# Description of the task
The whole answer is the data below, retyped exactly.
Data for processing Start Marker
-- ==== Sys2Proof/Machine/DaisyChain.lean ====
section
/-!
DEFINITION. The daisy-chain address-claim FSM: DC_STEP (R260) and DC_GRANT (R265).
-/

namespace Sys2Proof.Machine

/-- `DC_STEP(s0, s1)` (R260 to R268): no result. -/
def execDcStep (s0 s1 : Bool) (s : State) : Answer :=
  s.guarded (.next { s with daisy := s.daisy.step s.cfg s0 s1 })

/-- `DC_GRANT(a)` (R265, R266): accepted only in `ClaimingAddress`, ignored otherwise. R265's pseudocode ignores a grant of
`CTRL_ADDR`, and D20 and D33 a grant of 0, since peripheral addresses are 1..255 (R78). Under the default the two are one.
DESIGN CHOICE (log entry 21): with another `CTRL_ADDR` the model ignores both. -/
def execDcGrant (a : Byte) (s : State) : Answer :=
  s.guarded <|
    if s.daisy.dstate = .claimingAddress ∧ a ≠ s.cfg.ctrlAddr ∧ a ≠ 0 then
      .next { s with myAddress := a, daisy := { s.daisy with dstate := .enablingDownstream } }
    else .next s

end Sys2Proof.Machine
end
Data for processing End Marker
# Result of this exercise
-- ==== Sys2Proof/Machine/DaisyChain.lean ====
section
/-!
DEFINITION. The daisy-chain address-claim FSM: DC_STEP (R260) and DC_GRANT (R265).
-/

namespace Sys2Proof.Machine

/-- `DC_STEP(s0, s1)` (R260 to R268): no result. -/
def execDcStep (s0 s1 : Bool) (s : State) : Answer :=
  s.guarded (.next { s with daisy := s.daisy.step s.cfg s0 s1 })

/-- `DC_GRANT(a)` (R265, R266): accepted only in `ClaimingAddress`, ignored otherwise. R265's pseudocode ignores a grant of
`CTRL_ADDR`, and D20 and D33 a grant of 0, since peripheral addresses are 1..255 (R78). Under the default the two are one.
DESIGN CHOICE (log entry 21): with another `CTRL_ADDR` the model ignores both. -/
def execDcGrant (a : Byte) (s : State) : Answer :=
  s.guarded <|
    if s.daisy.dstate = .claimingAddress ∧ a ≠ s.cfg.ctrlAddr ∧ a ≠ 0 then
      .next { s with myAddress := a, daisy := { s.daisy with dstate := .enablingDownstream } }
    else .next s

end Sys2Proof.Machine
end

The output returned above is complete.